José Cândido, conhecido como Candinho é motorista de caminhão e adora uma cervejinha com os amigos, de preferência acompanhada por um bom torresmo. Seu problema é ser hipertenso e apresentar sobrepeso, mas ele bem que daria uma fortuna por usufruir sem culpa desses momentos especiais, que vão se tornado cada vez mais raros, pelos seus compromissos de trabalho. Eis que ele teme, especialmente, por sua saúde, da qual depende para continuar na estrada. Assim como Candinho, a maioria das pessoas quer ser, não só feliz, como também saudável. Nada mais natural. Sobre isso li um artigo interessante, no qual se revelam alguns fatores determinantes do otimismo ou do pessimismo das pessoas perante sua saúde e a vida em geral (ver link ao final: Adler et al). Foram entrevistadas cerca de 4 mil pessoas, no Reino Unido e nos EUA, às quais se pediu que fizesse escolhas entre ser feliz ou ser fisicamente saudável. Os resultados sugerem que existem negociações internas sobre isso nas pessoas, ou seja, a ocorrência de um chamado trade-off, decisão que consiste na escolha de uma opção em detrimento de outra. e que isso seria determinado em parte substancial pelos próprios níveis de felicidade e saúde das mesmas. Assim, as pessoas infelizes parecem mais propensas a escolher vidas infelizes e pessoas insalubres mais propensas a escolher vidas insalubres. Tais resultados parecem confirmar um adágio popular daqueles países: “é melhor se haver com um diabo que você já conheça”, ou algo assim. A idade também desempenha um papel importante, já que pessoas mais velhas são mais propensas a escolher ser saudável em vez de ser feliz. Informações sobre adaptação às condições físicas de saúde também parecem importantes, embora com menos força do que as características dos entrevistados. Sem dúvida isso tem implicações para os formuladores de programas e políticas de saúde, se estiverem preocupados em satisfazer este tipo de preferência em seu público alvo.

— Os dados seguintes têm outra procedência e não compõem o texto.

/-- Settles O18: an expiry is recorded, and a completion moment goes one of the ways a wait ends. -/
theorem blockedWaitCompletes : Obligations.BlockedWaitCompletes := by
  rintro s ⟨p, x⟩ rest hw
  have hwait (c : Ctx) : (s.taken c rest).wait = some ⟨p, x⟩ := hw
  refine ⟨fun hs => ?_, fun hs hp hpost => ?_, fun hs hp hpost => ?_, fun hs hnone hx => ?_, fun hs hnone hx => ?_⟩
  · rw [step_expire hs, declareExpired_blocked (hwait _)]
    rfl
  · cases hp
    rw [step_resume hs, resumeWait_takes (hwait _) hpost]
    rfl
  · cases hp
    rw [step_resume hs, resumeWait_takes (hwait _) (holdsPost_queue_of_pos hpost)]
    rfl
  · rw [step_resume hs, resumeWait_timesOut (hwait _) (by simpa using hnone) hx]
    rfl
  · rw [step_resume hs, resumeWait_staysBlocked (hwait _) (by simpa using hnone) hx]
    rfl

/-! ## Who is refused beside a blocked wait, and who is not -/

theorem admitted_consumerBlocked {allowed : Ctx → Bool} (ha : allowed .consumer = true) (hi : s.issuer = .consumer)
    (hw : s.wait.isSome = true) (k : Answer) : admitted allowed s k = .refused .consumerBlocked := by
  simp [admitted, ha, hi, hw]

theorem exec_reset_inFlight (hi : s.issuer = .environment) (hw : s.wait.isSome = true) :
    exec .reset s = .refused .resetInFlight := by
  simp [exec, execReset, admitted, byEnvironment, hi, hw]

/-- Settles O19: the consumer is stopped as its operation is admitted (R156), RESET by its own test (R217). -/
theorem blockedConsumerIssuesNothing : Obligations.BlockedConsumerIssuesNothing := by
  refine ⟨fun i s hw hi ha => ?_, fun s hw hi => exec_reset_inFlight hi hw⟩
  obtain ⟨k, hk⟩ := exec_eq_admitted i s
  rw [hk, admitted_consumerBlocked ha hi hw]

/-- R157: no test of the primitives or of the consumer stands before a producer operation. -/
theorem exec_completes_of_producer (hs : producerReady s) (hi : mayIssue i .producer = true)
    (hjoy : ∀ d, i = .loadf d → s.cfg.proto = .joy) : ∃ t, exec i s = .next t := by
  cases i
  case push b => exact ⟨_, exec_push hs b⟩
  case loadf d => exact ⟨_, exec_loadf hs (hjoy d rfl) d⟩
  case sigSlot => exact ⟨_, exec_sigSlot hs⟩
  case sigQ => exact ⟨_, exec_sigQ hs⟩
  case bits2fix x => exact ⟨_, exec_bits2fix (.inl hs) x⟩
  -- The rest the producer may not issue.
  all_goals cases hi

theorem canBlock_eq_false_of_producer (hi : mayIssue i .producer = true) : canBlock i = false := by
  cases i
  case waitSlot => cases hi
  case waitQ => cases hi
  all_goals rfl

theorem exec_keeps_wait {t : State} (hi : canBlock i = false) (hr : i ≠ .reset) (h : exec i s = .next t) :
    t.wait = s.wait := by
  obtain ⟨-, -, -, -, -, -, -, -, -, hwait, -⟩ := onlyTheOwnersWrite i s t hr h
  exact hwait hi

/-- Settles O20: a producer operation completes, and by R27 only the two waits can change whether the consumer is
blocked. -/
theorem producerIsNeverBlocked : Obligations.ProducerIsNeverBlocked := by
  intro i s hs hi hjoy
  obtain ⟨t, ht⟩ := exec_completes_of_producer hs hi hjoy
  have hreset : i ≠ .reset := by rintro rfl; cases hi
  exact ⟨t, ht, exec_keeps_wait (canBlock_eq_false_of_producer hi) hreset ht⟩

end Sys2Proof.Machine
end

section
/-! DECODE on any protocol (R170): with no frame pending, with one, and issued again at once. -/

namespace Sys2Proof.Machine

variable {s t : State} {m : CkmModel} {u : Unpacked}

/-- R170: with no frame pending nothing but the result is written. -/
theorem exec_decode_none (hs : consumerReady s) (hf : s.frameComplete = false) :
    exec .decode s = .next (replied s (.code .none)) := by
  simp only [exec, execDecode, admitted_consumer hs, consumeFrame, hf]
  rfl

/-- Settles O21: the branch of DECODE without a pending frame. -/
theorem decodeOfNoPendingFrame : Obligations.DecodeOfNoPendingFrame :=
  fun _ hs hf => exec_decode_none hs hf

/-! ## What another code than VALID leaves -/

/-- R124. -/
theorem decodeCkm_retains (h : (decodeCkm m s).1 ≠ .valid) : (decodeCkm m s).2 = s := by
  obtain ⟨-, e⟩ | ⟨-, e⟩ := decodeCkm_cases m s
  · exact absurd (congrArg Prod.fst e) h
  · rw [e]

/-- R135. -/
theorem decodeJoy_retains (h : (decodeJoy s).1 ≠ .valid) : (decodeJoy s).2 = s := by
  obtain ⟨-, e⟩ | ⟨-, -, e⟩ | ⟨-, -, e⟩ := decodeJoy_cases s
  · rw [e]
  · exact absurd (congrArg Prod.fst e) h
  · rw [e]

/-- On CKM a buffer is readable when it has the bytes of the model that `model` names. -/
theorem readable_ckm_iff (hp : s.cfg.proto = .ckm) (hm : s.cfg.ckmModels[s.model]? = some m) :
    readable s ↔ ckmExtent m ≤ s.cfg.frameCap := by
  simp [readable, hp, hm]

/-- Where the buffer has the bytes read, a depacketizer that does not answer VALID writes nothing at all, the draw
counter included (R124, R135, log 16). -/
theorem unpack_retains (hu : unpack s = .ok u) (hr : readable s) (hv : u.1 ≠ .valid) : u.2 = s := by
  obtain ⟨-, rfl⟩ | ⟨hp, m, hm, rfl⟩ | ⟨hp, rfl⟩ := unpack_ok hu
  · exact absurd rfl hv
  · rw [reading_of_le ((readable_ckm_iff hp hm).1 hr)]
    exact decodeCkm_retains hv
  · have hcap : joyExtent ≤ s.cfg.frameCap := by simpa [readable, hp] using hr
    rw [reading_of_le hcap]
    exact decodeJoy_retains hv

/-- Settles O22: the depacketizer of PROTO answers a code, the common end of DECODE clears `frame_complete` and sets
`new_packet` by that code, and what a depacketizer leaves alone is said by `unpack_change` and `unpack_retains`. -/
theorem decodeConsumesThePendingFrame : Obligations.DecodeConsumesThePendingFrame := by
  intro s hs hf hmodel
  obtain ⟨u, hu⟩ := unpack_completes hmodel
  obtain ⟨hcode, hrest, hretains⟩ := unpack_change hu
  have hnext := exec_decode_pending hs hf hu
  refine ⟨_, u.1, hnext, hcode, ?results, rfl, ?newPacket, fun hv => ?published, fun hv hr => ?draws,
    exec_decode_keeps hs hnext⟩
  case results => rw [finish_consumed, hrest, ← hs.1]; rfl
  case newPacket => rw [finish_consumed, hrest]; rfl
  case published => rw [finish_consumed, hretains hv]; exact ⟨rfl, rfl, rfl, rfl, rfl, rfl⟩
  case draws => rw [finish_consumed, unpack_retains hu hr hv]; rfl

/-! ## DECODE issued again -/

/-- R75, R156: a DECODE that was answered came from a consumer that is not blocked. -/
theorem consumerReady_of_exec_decode (h : exec .decode s = .next t) : consumerReady s := by
  obtain ⟨hissuer, hwait, -⟩ := exec_next h
  have hconsumer : s.issuer = .consumer := eq_of_beq hissuer
  exact ⟨hconsumer, hwait hconsumer⟩

/-- Settles O23: a DECODE leaves no frame pending and its issuer as it was, so the next one finds none. -/
theorem secondDecodeReturnsNone : Obligations.SecondDecodeReturnsNone := by
  intro s t h
  have hs := consumerReady_of_exec_decode h
  obtain ⟨-, ⟨-, hissuer, -⟩, -, -, hwait⟩ := exec_decode_keeps hs h
  obtain ⟨-, -, -, hcleared, -⟩ := onlyTheOwnersWrite .decode s t nofun h
  exact exec_decode_none ⟨hissuer.trans hs.1, hwait⟩ (hcleared rfl)
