-- ==== Sys2Proof/Decode.lean ====
section
/-! DEFINITION. The table of this block gives its rows no bits, so no word spells a command. The commands that stand
for a request packet are read from the packet's bytes (R201, R215) and written back to them. -/

namespace Sys2Proof

/-- The command a word of the table's bits spells: the rows give no bits. -/
def decodeTableWord (_nbits _w : Nat) : Option Instr :=
  none

open Machine in
/-- The request command of a code, by the table of R215. -/
def requestOfCode (code seq : Byte) (body : List Byte) : Instr :=
  match code.toNat with
  | 0x01 => .identify seq body
  | 0x02 => .status seq body
  | 0x03 => .start seq body
  | 0x04 => .restart seq body
  | 0x05 => .setTime seq body
  | 0x10 => .loadPlan seq body
  | 0x11 => .erasePlan seq body
  | 0x12 => .readPlan seq body
  | 0x18 => .addEntry seq body
  | 0x19 => .dropEntry seq body
  | 0x1A => .readTimetable seq body
  | 0x1B => .addSpecialDay seq body
  | 0x1C => .dropSpecialDay seq body
  | 0x20 => .issueOrder seq body
  | 0x21 => .cancelOrder seq body
  | 0x22 => .readOrders seq body
  | 0x28 => .placeCall seq body
  | 0x30 => .readSave seq body
  | 0x31 => .rewriteSave seq body
  | 0x38 => .readFaults seq body
  | 0x39 => .ackFault seq body
  | 0x40 => .readReports seq body
  | 0x41 => .readNeighbours seq body
  | _ => .unknownRequest code seq body

open Machine in
/-- The command an arriving packet is: checks 1 and 2 of R201, then the request its code names. -/
def commandOfPacket (packet : List Byte) : Instr :=
  if packetSound packet then
    requestOfCode (packet.getD 0 0) (packet.getD 1 0) ((packet.drop 3).take (field packet 2 1))
  else .malformedRequest packet

open Machine in
/-- The packet of a command that stands for one, laid out as R215 gives. -/
def packetOfCommand : Instr → Option (List Byte)
  | .identify seq body => some (requestPacket 0x01 seq body)
  | .status seq body => some (requestPacket 0x02 seq body)
  | .start seq body => some (requestPacket 0x03 seq body)
  | .restart seq body => some (requestPacket 0x04 seq body)
  | .setTime seq body => some (requestPacket 0x05 seq body)
  | .loadPlan seq body => some (requestPacket 0x10 seq body)
  | .erasePlan seq body => some (requestPacket 0x11 seq body)
  | .readPlan seq body => some (requestPacket 0x12 seq body)
  | .addEntry seq body => some (requestPacket 0x18 seq body)
  | .dropEntry seq body => some (requestPacket 0x19 seq body)
  | .readTimetable seq body => some (requestPacket 0x1A seq body)
  | .addSpecialDay seq body => some (requestPacket 0x1B seq body)
  | .dropSpecialDay seq body => some (requestPacket 0x1C seq body)
  | .issueOrder seq body => some (requestPacket 0x20 seq body)
  | .cancelOrder seq body => some (requestPacket 0x21 seq body)
  | .readOrders seq body => some (requestPacket 0x22 seq body)
  | .placeCall seq body => some (requestPacket 0x28 seq body)
  | .readSave seq body => some (requestPacket 0x30 seq body)
  | .rewriteSave seq body => some (requestPacket 0x31 seq body)
  | .readFaults seq body => some (requestPacket 0x38 seq body)
  | .ackFault seq body => some (requestPacket 0x39 seq body)
  | .readReports seq body => some (requestPacket 0x40 seq body)
  | .readNeighbours seq body => some (requestPacket 0x41 seq body)
  | .unknownRequest code seq body => some (requestPacket code seq body)
  | .malformedRequest packet => some packet
  | _ => none

end Sys2Proof
end

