/-- Occasions of an ADOPTION_FAILED report (R87). -/
inductive FailOccasion where
  | stage | activate
  deriving DecidableEq, Repr

/-- Occasions of a TRAILING_CLEARANCE report (R120). -/
inductive TrailOccasion where
  | cycleEnd | resume
  deriving DecidableEq, Repr

/-- Causes of a PREEMPT_ABANDONED report (R165). -/
inductive AbandonCause where
  | higherInput | flash
  deriving DecidableEq, Repr

/-- The reports with their parameters, by the table of R215. States of an order are given by their codes (R214). -/
inductive ReportBody where
  | clockState (old new : ClockState)
  | clockStep (step : Int) (before : NetTime)
  | schedule (old new : Nat) (source : Source)
  | specialDaysPruned (removed week day : Nat)
  | orderStored (key : OrderKey) (revision : Nat)
  | orderRevised (key : OrderKey) (revision : Nat)
  | orderCancelled (key : OrderKey) (revision : Nat)
  | orderRefused (key : OrderKey) (revision : Nat)
  | orderEvicted (key : OrderKey) (held : OrderState)
  | orderState (key : OrderKey) (old new : Byte)
  | orderEnded (key : OrderKey) (plan : Nat)
  | orderIssued (stamp : NetTime) (revision plan : Nat)
  | governing (governing : Adoption) (source : GovSource)
  | planAdopted (adoption : Adoption) (cause : AdoptCause)
  | coordState (old new : CoordState) (cause : Option SuspensionCause)
  | transitionBegun (direction : Direction) (remaining transitions : Nat)
  | adoptionFailed (plan : Nat) (occasion : FailOccasion)
  | sequencerState (old new : SeqState)
  | trailingClearance (groups : GroupSet) (yellow : Nat) (occasion : TrailOccasion)
  | readbackGroup (group : Group) (cls : FaultClass) (raised : Bool)
  | preemptState (old new : PreemptState) (running : Option PreemptInput)
  | preemptAbandoned (input : PreemptInput) (cause : AbandonCause)
  | preemptEnded (source : PreemptInput) (plan stage duration : Nat)
  | overrideWritten (adoption : Adoption) (stage : Nat)
  | overrideCleared (plan : Nat)
  | faultRaised (cls : FaultClass) (detail : Option Nat) (count : Nat)
  | faultWithdrawn (cls : FaultClass) (state : RecordState)
  | faultAcked (cls : FaultClass)
  | effectiveAction (old new : FaultAction) (cls : FaultClass)
  | sendGivenUp (kind : DedupKind) (key : OrderKey) (revision announce : Nat)
  deriving DecidableEq, Repr

/-- A report with the network time of its event (R208). -/
structure Report where
  time : NetTime
  body : ReportBody
  deriving DecidableEq, Repr

/-- The Cabinet Port (R199 to R212). -/
structure CabinetPort where
  part : PartState
  config : Option ConfigRecord
  held : Option Response
  reports : List Report
  overflow : Bool
  dropped : Nat
  malformed : Nat
  discarded : Nat
  /-- what the last read transfer put on SPI data out -/
  dataOut : List Byte
  deriving DecidableEq, Repr

/-! ### The model's own fields -/

/-- What the clock has reached and the blocks have not yet taken (log 2, log 4). -/
structure Instants where
  /-- a millisecond of the timebase is being held back by a negative slew (R2) -/
  holding : Bool
  /-- the clock stands at a multiple of 100 whose boundary has not been taken -/
  boundary : Bool
  /-- the timing blocks have already been stepped for that boundary -/
  timing : Bool
  /-- a round has been reached and not taken -/
  round : Bool
  /-- the station's offset in the round has been reached and its TIME frame not built -/
  frame : Bool
  /-- an entry start or midnight has been reached and not evaluated -/
  calendar : Bool
  /-- P would have reached C_cur and the cycle end has not been taken -/
  cycleEnd : Bool
  /-- the half-period count would have reached 0 and the flash has not been toggled -/
  toggle : Bool
  deriving DecidableEq, Repr

/-- The whole part. -/
structure State where
  clock : StationClock
  store : PlanStore
  timetable : Timetable
  orders : OrderHandler
  coord : Coordinator
  seq : Sequencer
  bank : OutputBank
  preempt : Preemption
  faults : FaultUnit
  line : LineInterface
  port : CabinetPort
  /-- the levels last given on the input pins -/
  pins : Levels
  instants : Instants
  /-- the free values drawn so far -/
  draws : Nat
  /-- the commands that wait, first in, first out -/
  pending : List Instr
  deriving DecidableEq, Repr

/-- Why the machine stops. The spec gives every command an effect or a refusal code of its own, so there is no fault:
nothing raises one, and a claim can lose nothing by it (safe). -/
inductive Fault where
  deriving DecidableEq, Repr

/-- Why a command has no meaning. -/
inductive Refusal where
  /-- Raised by an arm of `exec` whose command has no meaning yet; safe, since the machine stops there. No arm does. -/
  | notModelled (mnemonic : String)
  deriving DecidableEq, Repr

/-! ### After power-on reset -/

/-- R19. -/
def StationClock.reset : StationClock :=
  { reading := ⟨0, 0⟩, state := .alone, neighbours := [], slew := 0, backlog := 0, setTimeMark := false, holdover := 0,
    disputed := 0, tableFull := 0, numberConflict := 0, rejectedTime := 0, isolatedRaised := false }

/-- An EMPTY slot, not pinned (R37). -/
def Slot.empty : Slot := { state := .empty, plan := none, pinned := false }

/-- R37. -/
def PlanStore.reset : PlanStore := { slots := Vector.replicate 32 Slot.empty }

/-- R54. -/
def Timetable.reset : Timetable :=
  { entries := [], specials := [], scheduled := none, source := .default, editCount := 0 }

Esta leitura me fez procurar mais informações sobre a questão da felicidade, que eu encontrei em outro artigo, também indicado ao final, através de matéria da Folha de São Paulo, no qual os autores alertam que subsiste na sociedade atual uma verdadeira (e perniciosa) “tirania da felicidade, do prazer e do pensamento positivo”, ou “happycracia“. Isso mesmo! Vamos ver com mais detalhes. Segundo os autores de tal artigo (Illous e Cabañas, ver link) a influência da felicidade existiria não só no ambiente corporativo como também governamental, particularmente nos regimes sintonizados com algum tipo de neoliberalismo. Isso se articula com certa psicologia positiva, focada nas emoções positivas e na autodeterminação como caminho para a felicidade, coisa acolhida por acadêmicos, pela imprensa, formadores de opinião e o grande público, inclusive economistas e políticos, que enxergam felicidade a chave para mensurar o sucesso de uma sociedade. Com variadas metodologias circulando, critérios subjetivos como bem-estar, equilíbrio e prazer, vêm sendo quantificados, em busca dos tais índices de felicidade, passando inclusive a nortear políticas, porém em detrimento de ações concretas de distribuição de renda e de promoção de direitos.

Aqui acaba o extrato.